Donnerstag, 13. Juli 2017

Schweriner Rechtsextremist zu Haftstrafe verurteilt

Am gestrigen Mittwoch fand vor dem Amtsgericht Schwerin eine Verhandlung wegen eines Angriffs auf das Schweriner soziokulturelle Zentrum „Komplex“ statt. David Bühring, Organisator und Redner auf zahlreichen rechtsextremen Demonstrationen, wurde wegen Nötigung zu einer Haftstrafe verurteilt.

David Bühring zusammen mit Udo Pastörs auf einer NPD-Demonstration in Schwerin

David Bühring radikalisierte sich im Jahr 2015 und beteiligte sich seitdem regelmäßig an den von der NPD dominierten Mvgida-Demonstrationen. In dem Zeitraum gründete der Schweriner die rechte Gruppierung „Dachverband Deutschland wehrt sich“ (DWS), die jedoch nie einen Dachverband darstellte. Vor allem in Schwerin und Wismar führte Bühring regelmäßig Demonstrationen durch, war in die Organisation eingebunden.

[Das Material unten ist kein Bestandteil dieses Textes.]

-- ==== Sys2Proof/Machine/Ops.lean ====
section
/-!
DEFINITION. The operations that instructions share: exits, meeting points, barriers and the baton; taking a trap and
returning from one (R366 to R376); kills; and the issue of an instruction, from its guard to its commit (R77 to R81,
R89, R101).
-/
namespace Sys2Proof.Machine

/-! ## Groups and strokes -/

/-- The keys of a group's strokes. -/
def strokesOf (s : State) (g : Nat) : List Nat :=
  match s.group? g with
  | some gr => upTo (32 * g) gr.strokes
  | none => []

/-- The live lanes that are not helper lanes. -/
def workMask (st : Stroke) : Mask :=
  maskOf (fun l => let x := (st.lanes[l]?).getD { live := false }; x.live && !x.helper)

/-- Lanes of a stroke changed. -/
def Stroke.modLanes (st : Stroke) (m : Mask) (g : Nat → Lane → Lane) : Stroke :=
  { st with lanes := st.lanes.mapIdx (fun l x => if m.getLsbD l then g l x else x) }

/-! ## FUSE (R107, R187) -/

/-- The lanes that have reached the FUSE at a PC since lane l last went on past it. -/
def fuseSeen (st : Stroke) (pc : Dword) (l : Nat) : Mask := ((mapGet st.fuses pc.toNat [])[l]?).getD 0

/-- The lanes of m reach the FUSE at a PC: each lane has seen them there, and those that go on past it, past, begin to count anew. -/
def fuseReach (st : Stroke) (pc : Dword) (m past : Mask) : Stroke :=
  { st with fuses := mapPut st.fuses pc.toNat ((List.range 32).map (fun l =>
      if past.getLsbD l then 0 else fuseSeen st pc l ||| m)) }

/-- The lanes that wait at a FUSE for no lane any more: every live lane of a lane's own mask has reached it. -/
def fuseDone (st : Stroke) (pc : Dword) : Mask :=
  maskOf (fun l => match ((st.lanes[l]?).getD {}).wait with
    | .fuse p m => p == pc && m &&& liveMask st &&& ~~~ fuseSeen st pc l == 0
    | _ => false)

/-- Those lanes released, all together, each by its own mask (R107). -/
def fuseCheck (st : Stroke) (pc : Dword) : Stroke :=
  let w := fuseDone st pc
  if w = 0 then st else fuseReach (st.modLanes w (fun _ x => { x with wait := .none })) pc 0 w

/-- Every FUSE of a stroke checked. -/
def fuseSweep (st : Stroke) : Stroke := st.fuses.foldl (fun st e => fuseCheck st (BitVec.ofNat 64 e.1)) st

/-! ## Barriers (R240) -/

/-- Has every participant of barrier b arrived? -/
def barFull (s : State) (g b : Nat) (x : Bar) : Bool :=
  (strokesOf s g).all (fun k => match s.stroke? k with
    | some st => workMask st &&& ~~~ mapGet x.arrived (k % 32) 0 == 0
    | none => true) &&
  (decide (b < 8) || x.ctx || (match s.ctx? g with
    | some c => c.exited
    | none => true))

/-- A lane's wait when barrier b leaves a phase: it goes on, or its early arrival counts in the next phase. -/
def barRelease (b phase : Nat) : Wait → Wait
  | .bar c p => if c = b ∧ p = phase then .none else .bar c p
  | .barEarly c arv => if c = b then (if arv then .none else .bar b (phase + 1)) else .barEarly c arv
  | w => w

/-- Is a wait an early arrival at barrier b? -/
def Wait.early (b : Nat) : Wait → Bool
  | .barEarly c _ => c == b
  | _ => false

/-- The lanes whose early arrival counts in the next phase. -/
def earlyMask (st : Stroke) (b : Nat) : Mask :=
  maskOf (fun l => ((st.lanes[l]?).getD {}).wait.early b ||
    (match st.shadows[l]? with
      | some h => h.wait.early b
      | none => false))

/-- A phase of barrier b completes. -/
def barComplete (s : State) (g b : Nat) (x : Bar) : State :=
  let early : Map Mask := (strokesOf s g).filterMap (fun k => (s.stroke? k).bind (fun st =>
    let m := earlyMask st b &&& workMask st
    if m = 0 then none else some (k % 32, m)))
  let s := (strokesOf s g).foldl (fun s k => s.modStroke k (fun st => { st with
    lanes := st.lanes.map (fun l => { l with wait := barRelease b x.phase l.wait })
    shadows := st.shadows.map (fun h => { h with wait := barRelease b x.phase h.wait }) })) s
  let s := s.modCtx g (fun c => { c with barWait := if c.barWait = some (b, x.phase) then none else c.barWait })
  s.modGroup g (fun gr => { gr with bars := mapPut gr.bars b { phase := x.phase + 1, arrived := early } })

/-- Does a lane of the group wait for the present phase of barrier b, or will it after its handler? A helper lane waits without being
counted. -/
def barAwaited (s : State) (g b : Nat) (x : Bar) : Bool :=
  (strokesOf s g).any (fun k => (s.stroke? k).any (fun st =>
    st.lanes.any (fun y => y.wait == .bar b x.phase) || st.shadows.any (fun h => h.wait == .bar b x.phase)))

/-- Barrier b completes its phase if someone has arrived or waits and every participant has arrived or exited; early arrivals may
complete the next. -/
def barCheck (s : State) (g b : Nat) : State :=
  let once (s : State) : State := match s.group? g with
    | some gr =>
      let x := mapGet gr.bars b {}
      if (x.ctx || x.arrived.any (fun e => e.2 != 0) || barAwaited s g b x) && barFull s g b x then barComplete s g b x else s
    | none => s
  once (once s)

def barSweep (s : State) (g : Nat) : State := (List.range 16).foldl (fun s b => barCheck s g b) s

/-! ## The baton (R108) -/

/-- The first requesting slot at or after a slot, wrapping. -/
def nextRequest (req : BitVec 8) (from_ : Nat) : Option Nat :=
  ((List.range 8).map (fun i => (from_ + i) % 8)).find? (fun i => req.getLsbD i)

/-- The counts of the operations in flight when lanes issue one more instruction (R78). -/
def countIssue (path : Mask) (is : List InFlight) : List InFlight :=
  is.map (fun i => { i with
    count := (lanesOf (i.lanes &&& path)).foldl (fun m l => mapPut m l (mapGet m l 0 + 1)) i.count })

/-- Does lane l stand at the end of the window of one of its operations in flight (R78)? -/
def windowShut (is : List InFlight) (l : Nat) : Bool :=
  is.any (fun i => i.lanes.getLsbD l && i.counts && i.la != 15 && mapGet i.count l 0 == i.la)

/-- The operations of lane l that count against its limit of 8 (R78), oldest first. -/
def flights (is : List InFlight) (l : Nat) : List InFlight := is.filter (fun i => i.lanes.getLsbD l && i.counts)

/-- The operation that lane l's next long-latency instruction waits for, where 8 are in flight: the oldest. A window that is shut is
waited for first, and once it opens there are fewer (R78). -/
def limitOf (is : List InFlight) (l : Nat) : Option Nat :=
  if windowShut is l || decide ((flights is l).length < 8) then none else (flights is l).head?.map (·.id)

/-- A parked instruction completes without issuing again: the lanes of its path go on past it. -/
def parkPass (st : Stroke) (m : Mask) (len : Nat) : Stroke :=
  let st := { st with inflight := countIssue m st.inflight, park := none }
  st.modLanes m (fun l x => { x with pc := x.pc + BitVec.ofNat 64 len, aging := 0, full := limitOf st.inflight l })

/-- The strokes of a group that are parked on BTAKE go on past it. -/
def batonResume (s : State) (g : Nat) : State :=
  (strokesOf s g).foldl (fun s k => s.modStroke k (fun st => match st.park with
    | some (.baton m len) => parkPass st m len
    | _ => st)) s

/-- A free baton goes to the first requesting slot. -/
def batonGrant (s : State) (c : Nat) : State :=
  let x := s.core c
  match x.baton with
  | some _ => s
  | none => match nextRequest x.request x.rotation with
    | none => s
    | some slot =>
      let s := s.modCore c (fun x => { x with
        baton := some slot, request := x.request &&& ~~~ BitVec.ofNat 8 (2 ^ slot), rotation := (slot + 1) % 8 })
      batonResume s (8 * c + slot)

/-! ## Retirement of strokes and groups (R93, R186, R255) -/

/-- Grants of AMEM banks to a slot end (R289). -/
def dropGrants (s : State) (g : Nat) : State :=
  { s with groups := s.groups.map (fun e => (e.1,
      if e.1 / 8 = g / 8 then { e.2 with grants := e.2.grants.filter (fun q => q.2 != g % 8) } else e.2)) }

/-- Is an agent a stroke or the context of a group? -/
def agentIn (g : Nat) : AgentId → Bool
  | .stroke k => groupOf k == g
  | .ctx k => k == g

Regelmäßig nahmen NPD-Kader und freie Kameradschaftler an diesen Märschen teil, unter anderem der NPD-Landesvorsitzende Stefan Köster, der damalige NPD-Fraktionschef Udo Pastörs und Sven Krüger aus Jamel. Doch auch diese Unterstützung brachte keine Wende bei den Teilnehmerzahlen, die zuletzt nur noch ein paar Dutzend Personen ausmachten. Dafür machte die Gruppe immer häufiger durch Straftaten von sich reden.

Anfang Dezember durchsuchte die Polizei mehrere Wohnungen, unter anderem auch die von David Bühring. Ihm wurde vorgeworfen, einen Brandanschlag auf eine Flüchtlingsunterkunft geplant zu haben. Bühring „spezialisierte“ sich später auf Einzelaktionen, die ihm schließlich auch eine Untersuchungshaft bescherten: Anfang August vergangenen Jahres trat er in der Schweriner Innenstadt vermummt mit einem weißen Bettlaken und einem Palästinensertuch auf, um den Anschein zu erwecken, arabischer Herkunft zu sein. Anschließend warf der Rechtsextreme einen Rucksack auf einzelne Personengruppen und soll hierbei Allahu Akbar“ gerufen haben. Laut Staatsanwaltschaft sollten die Wartenden glauben, dass sich in dem Rucksack Sprengstoff befinde, der in Kürze explodieren werde. Bühring wurde der Verdacht der Störung des öffentlichen Friedens durch Androhung von Straftaten und Volksverhetzung vorgeworfen.

Keine weiße Weste

Der Mann scheint in der Vergangenheit bereits des Öfteren mit dem Gesetz in Konflikt gekommen zu sein. Nach Aussagen von Prozessbeobachtern ging es dabei um das Erschleichen von Leistungen, Fahren ohne Führerschein und gemeinschaftlichen Raub. Da Bühring während des Tatzeitpunktes, dem Angriff auf das „Komplex“ im November 2015, unter Bewährung gestanden habe, sei nun wegen Nötigung eine dreimonatige Gefängnisstrafe verhängt worden. Das Urteil ist noch nicht rechtskräftig.

Auch die Liason mit der NPD ging in die Brüche. Um im politischen Raum wieder Boden gut zu machen, wollte die Gruppe „Dachverband Deutschland wehrt sich“ im Frühjahr 2016 mit Ulf Wilfert einen eigenen Kandidaten für die Schweriner Oberbürgermeisterwahl aufstellen. Doch der Plan schlug fehl. Nachdem der NPD-nahe OB-Kandidat immer häufiger durch strafrechtlich relevante Facebookposts auffiel und sich in wilde Verschwörungstheorien verstieg, wurde schließlich gegen ihn polizeilich ermittelt. Der Wahlausschuss ließ Wilfert schließlich nicht zur OB-Wahl zu.